[Available data]
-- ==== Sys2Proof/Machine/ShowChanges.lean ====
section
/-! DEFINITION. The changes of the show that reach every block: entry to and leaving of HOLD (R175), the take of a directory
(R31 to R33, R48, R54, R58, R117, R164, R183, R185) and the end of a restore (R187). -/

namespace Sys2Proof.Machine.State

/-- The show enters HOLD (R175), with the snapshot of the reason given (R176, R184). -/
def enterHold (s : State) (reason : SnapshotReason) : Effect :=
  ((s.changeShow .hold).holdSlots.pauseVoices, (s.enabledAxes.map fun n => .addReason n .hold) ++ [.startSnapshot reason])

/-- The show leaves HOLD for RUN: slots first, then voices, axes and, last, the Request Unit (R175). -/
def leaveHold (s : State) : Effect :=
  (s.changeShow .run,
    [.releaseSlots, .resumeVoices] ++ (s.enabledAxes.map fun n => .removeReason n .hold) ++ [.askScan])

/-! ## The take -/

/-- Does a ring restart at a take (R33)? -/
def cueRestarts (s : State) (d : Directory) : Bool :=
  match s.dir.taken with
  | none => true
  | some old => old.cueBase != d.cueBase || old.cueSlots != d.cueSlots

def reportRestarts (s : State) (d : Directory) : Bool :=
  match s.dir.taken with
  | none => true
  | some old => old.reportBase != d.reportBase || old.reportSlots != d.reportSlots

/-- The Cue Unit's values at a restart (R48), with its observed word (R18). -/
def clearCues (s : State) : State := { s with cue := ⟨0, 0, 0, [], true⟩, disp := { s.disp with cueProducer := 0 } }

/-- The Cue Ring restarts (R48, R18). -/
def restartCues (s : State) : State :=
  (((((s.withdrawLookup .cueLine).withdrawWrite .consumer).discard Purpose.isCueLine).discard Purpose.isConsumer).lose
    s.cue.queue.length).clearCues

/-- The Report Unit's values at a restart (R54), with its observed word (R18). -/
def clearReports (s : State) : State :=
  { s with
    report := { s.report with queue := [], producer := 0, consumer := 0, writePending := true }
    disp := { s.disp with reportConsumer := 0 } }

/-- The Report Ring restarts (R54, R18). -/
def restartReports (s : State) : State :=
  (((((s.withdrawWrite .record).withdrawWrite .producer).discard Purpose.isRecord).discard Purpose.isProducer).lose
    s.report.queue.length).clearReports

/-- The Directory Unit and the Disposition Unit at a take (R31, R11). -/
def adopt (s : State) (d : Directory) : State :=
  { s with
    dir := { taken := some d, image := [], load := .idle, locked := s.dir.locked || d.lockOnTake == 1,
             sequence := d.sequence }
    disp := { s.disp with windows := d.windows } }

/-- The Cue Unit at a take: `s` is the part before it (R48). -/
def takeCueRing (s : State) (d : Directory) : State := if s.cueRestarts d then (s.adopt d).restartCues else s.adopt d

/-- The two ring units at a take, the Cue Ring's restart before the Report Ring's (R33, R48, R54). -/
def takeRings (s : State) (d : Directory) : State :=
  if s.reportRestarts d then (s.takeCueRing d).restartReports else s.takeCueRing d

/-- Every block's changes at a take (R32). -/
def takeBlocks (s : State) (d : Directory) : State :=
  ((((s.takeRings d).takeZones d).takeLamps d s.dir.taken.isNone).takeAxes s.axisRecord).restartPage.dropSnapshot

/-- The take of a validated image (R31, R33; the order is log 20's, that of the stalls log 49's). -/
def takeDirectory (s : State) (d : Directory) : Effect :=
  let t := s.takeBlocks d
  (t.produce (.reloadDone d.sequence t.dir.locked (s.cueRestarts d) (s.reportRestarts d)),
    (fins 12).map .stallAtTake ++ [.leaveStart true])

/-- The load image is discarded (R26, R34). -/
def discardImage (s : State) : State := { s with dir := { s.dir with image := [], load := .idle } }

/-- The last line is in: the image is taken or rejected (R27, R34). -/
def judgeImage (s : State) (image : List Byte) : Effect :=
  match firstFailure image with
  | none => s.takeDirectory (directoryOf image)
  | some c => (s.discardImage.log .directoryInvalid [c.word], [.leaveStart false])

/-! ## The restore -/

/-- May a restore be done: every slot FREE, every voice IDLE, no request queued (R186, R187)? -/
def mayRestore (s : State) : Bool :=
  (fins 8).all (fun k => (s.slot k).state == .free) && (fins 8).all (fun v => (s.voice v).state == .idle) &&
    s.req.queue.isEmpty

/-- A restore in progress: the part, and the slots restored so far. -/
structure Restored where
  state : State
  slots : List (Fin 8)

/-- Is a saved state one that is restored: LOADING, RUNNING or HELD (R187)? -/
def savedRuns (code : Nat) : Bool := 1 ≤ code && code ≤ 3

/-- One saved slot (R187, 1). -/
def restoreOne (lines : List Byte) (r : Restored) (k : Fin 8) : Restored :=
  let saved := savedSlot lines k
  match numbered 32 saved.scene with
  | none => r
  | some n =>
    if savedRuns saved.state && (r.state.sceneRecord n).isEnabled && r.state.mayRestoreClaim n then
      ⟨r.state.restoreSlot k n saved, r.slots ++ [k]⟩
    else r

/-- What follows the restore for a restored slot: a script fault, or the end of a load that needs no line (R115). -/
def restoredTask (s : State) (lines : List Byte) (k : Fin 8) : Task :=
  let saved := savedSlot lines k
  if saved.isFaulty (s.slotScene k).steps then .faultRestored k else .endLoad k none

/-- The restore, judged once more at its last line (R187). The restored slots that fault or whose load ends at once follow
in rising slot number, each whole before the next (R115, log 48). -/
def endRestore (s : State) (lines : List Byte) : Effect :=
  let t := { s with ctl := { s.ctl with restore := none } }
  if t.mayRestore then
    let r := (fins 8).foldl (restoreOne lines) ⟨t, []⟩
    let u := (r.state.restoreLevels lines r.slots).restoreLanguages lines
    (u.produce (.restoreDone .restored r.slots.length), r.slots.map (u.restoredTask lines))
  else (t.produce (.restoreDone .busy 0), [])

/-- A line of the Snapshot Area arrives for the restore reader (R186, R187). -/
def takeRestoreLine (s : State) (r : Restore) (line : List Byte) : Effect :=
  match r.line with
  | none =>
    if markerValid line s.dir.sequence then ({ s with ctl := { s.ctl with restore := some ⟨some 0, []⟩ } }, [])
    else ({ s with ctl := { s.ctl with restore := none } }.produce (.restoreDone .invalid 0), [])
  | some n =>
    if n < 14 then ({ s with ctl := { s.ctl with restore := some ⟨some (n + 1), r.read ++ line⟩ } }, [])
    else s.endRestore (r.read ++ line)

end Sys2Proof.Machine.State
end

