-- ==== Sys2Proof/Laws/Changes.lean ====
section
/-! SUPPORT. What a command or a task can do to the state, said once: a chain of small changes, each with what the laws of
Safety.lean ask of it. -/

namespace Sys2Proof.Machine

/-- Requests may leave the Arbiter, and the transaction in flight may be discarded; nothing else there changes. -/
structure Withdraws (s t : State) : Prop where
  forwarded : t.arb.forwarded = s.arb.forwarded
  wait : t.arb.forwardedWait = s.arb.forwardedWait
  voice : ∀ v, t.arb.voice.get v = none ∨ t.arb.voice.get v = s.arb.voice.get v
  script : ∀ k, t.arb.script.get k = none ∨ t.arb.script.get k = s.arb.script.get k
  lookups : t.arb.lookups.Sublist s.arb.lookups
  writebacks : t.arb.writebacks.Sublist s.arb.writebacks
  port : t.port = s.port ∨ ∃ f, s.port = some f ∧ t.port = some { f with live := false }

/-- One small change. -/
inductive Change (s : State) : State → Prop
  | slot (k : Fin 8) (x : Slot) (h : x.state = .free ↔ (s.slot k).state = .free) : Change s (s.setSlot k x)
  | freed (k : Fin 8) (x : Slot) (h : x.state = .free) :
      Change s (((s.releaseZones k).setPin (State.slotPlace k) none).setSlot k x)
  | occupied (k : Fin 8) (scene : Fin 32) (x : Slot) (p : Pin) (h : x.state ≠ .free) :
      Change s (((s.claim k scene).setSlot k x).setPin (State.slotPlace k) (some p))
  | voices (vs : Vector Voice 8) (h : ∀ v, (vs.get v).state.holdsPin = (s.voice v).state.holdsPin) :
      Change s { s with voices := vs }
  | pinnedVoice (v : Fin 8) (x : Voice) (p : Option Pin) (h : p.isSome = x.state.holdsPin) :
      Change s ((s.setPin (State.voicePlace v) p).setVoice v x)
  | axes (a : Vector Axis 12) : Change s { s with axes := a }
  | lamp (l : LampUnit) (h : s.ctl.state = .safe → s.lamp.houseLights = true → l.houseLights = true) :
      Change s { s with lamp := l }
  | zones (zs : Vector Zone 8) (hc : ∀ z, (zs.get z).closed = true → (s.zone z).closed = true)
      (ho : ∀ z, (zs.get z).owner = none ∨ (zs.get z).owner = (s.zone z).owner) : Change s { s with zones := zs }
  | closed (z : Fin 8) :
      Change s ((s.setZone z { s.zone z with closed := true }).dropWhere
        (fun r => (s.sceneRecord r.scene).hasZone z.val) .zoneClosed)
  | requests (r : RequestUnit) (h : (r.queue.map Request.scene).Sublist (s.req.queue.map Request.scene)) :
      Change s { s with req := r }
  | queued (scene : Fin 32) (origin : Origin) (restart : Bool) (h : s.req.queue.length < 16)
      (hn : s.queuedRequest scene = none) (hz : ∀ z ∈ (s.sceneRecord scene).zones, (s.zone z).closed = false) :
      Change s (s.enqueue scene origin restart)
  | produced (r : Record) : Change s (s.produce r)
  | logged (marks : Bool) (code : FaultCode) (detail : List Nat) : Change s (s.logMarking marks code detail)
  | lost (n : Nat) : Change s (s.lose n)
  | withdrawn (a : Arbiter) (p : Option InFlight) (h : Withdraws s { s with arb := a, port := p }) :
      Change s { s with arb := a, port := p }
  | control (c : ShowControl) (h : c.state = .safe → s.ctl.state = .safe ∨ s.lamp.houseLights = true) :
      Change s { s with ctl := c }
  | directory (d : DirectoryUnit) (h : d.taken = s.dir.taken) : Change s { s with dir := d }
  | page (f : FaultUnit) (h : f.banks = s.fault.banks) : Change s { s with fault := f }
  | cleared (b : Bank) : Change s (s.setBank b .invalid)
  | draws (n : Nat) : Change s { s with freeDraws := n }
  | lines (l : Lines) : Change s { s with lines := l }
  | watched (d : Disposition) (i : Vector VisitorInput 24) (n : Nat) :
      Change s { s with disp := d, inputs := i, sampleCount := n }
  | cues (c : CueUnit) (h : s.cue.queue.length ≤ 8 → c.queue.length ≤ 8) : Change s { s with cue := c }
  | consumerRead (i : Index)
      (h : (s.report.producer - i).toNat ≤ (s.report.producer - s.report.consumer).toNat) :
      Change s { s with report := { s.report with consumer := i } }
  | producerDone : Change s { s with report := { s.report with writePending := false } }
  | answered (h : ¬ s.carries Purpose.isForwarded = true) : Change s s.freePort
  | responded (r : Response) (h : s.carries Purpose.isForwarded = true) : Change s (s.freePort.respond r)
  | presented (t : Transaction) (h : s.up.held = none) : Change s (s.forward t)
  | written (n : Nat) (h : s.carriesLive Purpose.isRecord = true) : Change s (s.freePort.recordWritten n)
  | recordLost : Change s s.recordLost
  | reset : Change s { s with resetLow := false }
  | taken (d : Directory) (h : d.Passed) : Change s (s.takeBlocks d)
[/Available data]
#### Instructions to follow
Output exactly the lines from the one containing "(l : Lines)" through the last line of the entries, both ends included.

#### Solved problem
  | lines (l : Lines) : Change s { s with lines := l }
  | watched (d : Disposition) (i : Vector VisitorInput 24) (n : Nat) :
      Change s { s with disp := d, inputs := i, sampleCount := n }
  | cues (c : CueUnit) (h : s.cue.queue.length ≤ 8 → c.queue.length ≤ 8) : Change s { s with cue := c }
  | consumerRead (i : Index)
      (h : (s.report.producer - i).toNat ≤ (s.report.producer - s.report.consumer).toNat) :
      Change s { s with report := { s.report with consumer := i } }
  | producerDone : Change s { s with report := { s.report with writePending := false } }
  | answered (h : ¬ s.carries Purpose.isForwarded = true) : Change s s.freePort
  | responded (r : Response) (h : s.carries Purpose.isForwarded = true) : Change s (s.freePort.respond r)
  | presented (t : Transaction) (h : s.up.held = none) : Change s (s.forward t)
  | written (n : Nat) (h : s.carriesLive Purpose.isRecord = true) : Change s (s.freePort.recordWritten n)
  | recordLost : Change s s.recordLost
  | reset : Change s { s with resetLow := false }
  | taken (d : Directory) (h : d.Passed) : Change s (s.takeBlocks d)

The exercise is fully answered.